The original jurisdiction of the Court of Appeals over special civil actions for, inter alia, certiorari, is
vested upon it in Section 9(1) of B.P. Blg. 129. This jurisdiction is concurrent with the Supreme Court 12
and the Regional Trial Court. 13

If, indeed, petitioner initially believed that he had the alternative remedy of a special civil action for
certiorari which would have been more effective and adequate, then it was not necessary for him to ask
for an extension of time to file the petition. Under Rule 65 then, he had a reasonable period from receipt
of a copy of the Civil Service Commission resolution denying his motion for reconsideration within which
to file the petition. That reasonable period has been interpreted to be ninety (90) days. 14 We are not,
however, persuaded that petitioner initially thought of filing a special civil action. All along, what he had in
mind was a petition for review, as evidenced by his express reference in his motion to a petition for
review under Rule 45 and his indication of the date he received a copy of the resolution, viz., 29 March
1996, and the last day to file the petition, viz., 13 April 1996, which coincided with the last day prescribed
under Rule 45.

If petitioner then filed a special civil action for certiorari on 10 May 1996, it was only because he had lost
his right to appeal by way of the intended petition fore review.

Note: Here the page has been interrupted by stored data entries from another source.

/-- One good frame of an output channel: off-state monitor, open load, the run of R254, and the windows of a
dark test (R248, R252, R254, R269). -/
def outputFrame (s : State) (n idx : Nat) (v i : Int) (brb ovl flt slow : Bool) : State :=
  let c := s.chan n
  let m := s.chMode n
  if ¬ isOutputMode m then s
  else
    let pn := m == 4 && s.fget (F.CHN_OCFG_otype n) == 1
    let watch := m == 4 && (match c.offSince with | some t => decide (t + 1000 ≤ idx) | none => false)
    let req := reqsAt s n idx
    let low := decide (i.natAbs ≤ 20)
    let feed := decide (2200 ≤ v) || (pn && brb)
    let w := s.fget (F.FSG_CFG_dtw (groupOf n))
    let judge (obs res : Bool) (d : DarkTest) : DarkTest :=
      if d.start + w - 20 ≤ idx ∧ idx < d.start + w then { d with obs := d.obs && obs }
      else if d.start + w + 30 ≤ idx ∧ idx < d.start + w + 50 then { d with res := d.res && res }
      else d
    let c := { c with
      feedA := if watch && decide (2200 ≤ v) then c.feedA + 1 else 0
      feedB := if watch && pn && brb then c.feedB + 1 else 0
      olRun := if req.2 && low then c.olRun + 1 else 0
      goneRun := if req.1 || flt || ovl || feed then 0 else c.goneRun + 1
      dtHs := c.dtHs.map (judge (decide (v < 1000) && low) (decide (2200 ≤ v)))
      dtLs := c.dtLs.map (judge brb (!brb)) }
    let s := s.setChan n c
    let s := if c.olRun = 0 then s.fput (F.CHN_ODET_ol n) 0 else s
    if slow then discardTests s (s.unitOf n) idx else s

/-! ### Validity -/

/-- The conditions for a channel to be valid (R71, R74, R459). -/
def mayBeValid (s : State) (n : Nat) : Bool :=
  let c := s.chan n
  c.causes.isEmpty && c.locked && decide (16 ≤ c.good) && !c.reopen
    && (!isOutputMode (s.chMode n) || (s.fe n).stageOk) && !s.flag (odefFld n)

/-- A channel becomes valid again; after a channel fault its filter starts again (R94). -/
def makeValid (s : State) (n idx : Nat) : State :=
  let c := s.chan n
  let c' := { c with inStamp := BitVec.ofNat 32 idx, lastIn := c.lastIn && !c.faulted, faulted := false
                     inFrom := if c.faulted then s.now else c.inFrom }
  let s := if c.faulted then s.setFe n (restartFilter (s.fe n)) else s
  (s.setChan n c').fput (F.CHN_STAT_valid n) 1

def settle (s : State) (n idx : Nat) : State :=
  let v := s.flag (F.CHN_STAT_valid n)
  if mayBeValid s n then (if v then s else makeValid s n idx)
  else if v then invalidate s n idx else s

The proffered justification then for his
belated filing of a special action for certiorari was nothing but a crude attempt to circumvent standing
rules of procedure, which we cannot tolerate.

It is settled that a special civil action for certiorari will not lie as a substitute for the lost remedy of appeal,
15 and we find no special nor compelling reasons why we should make out an exception here.

In any case, even if we were to sympathize with petitioner and permit his recourse under Rule 65, the
end result would remain unchanged since a perusal of the challenged resolutions of the Civil Service
Commission fails to disclose any grave abuse of discretion on its part.

WHEREFORE, the instant petition is DISMISSED.

Costs against petitioner.

SO ORDERED.

Regalado, Romero, Bellosillo, Melo, Puno, Vitug, Kapunan, Francisco and Panganiban, JJ., concur.
Martinez, J., took no part.
Narvasa, C.J., and Mendoza, J., are on leave.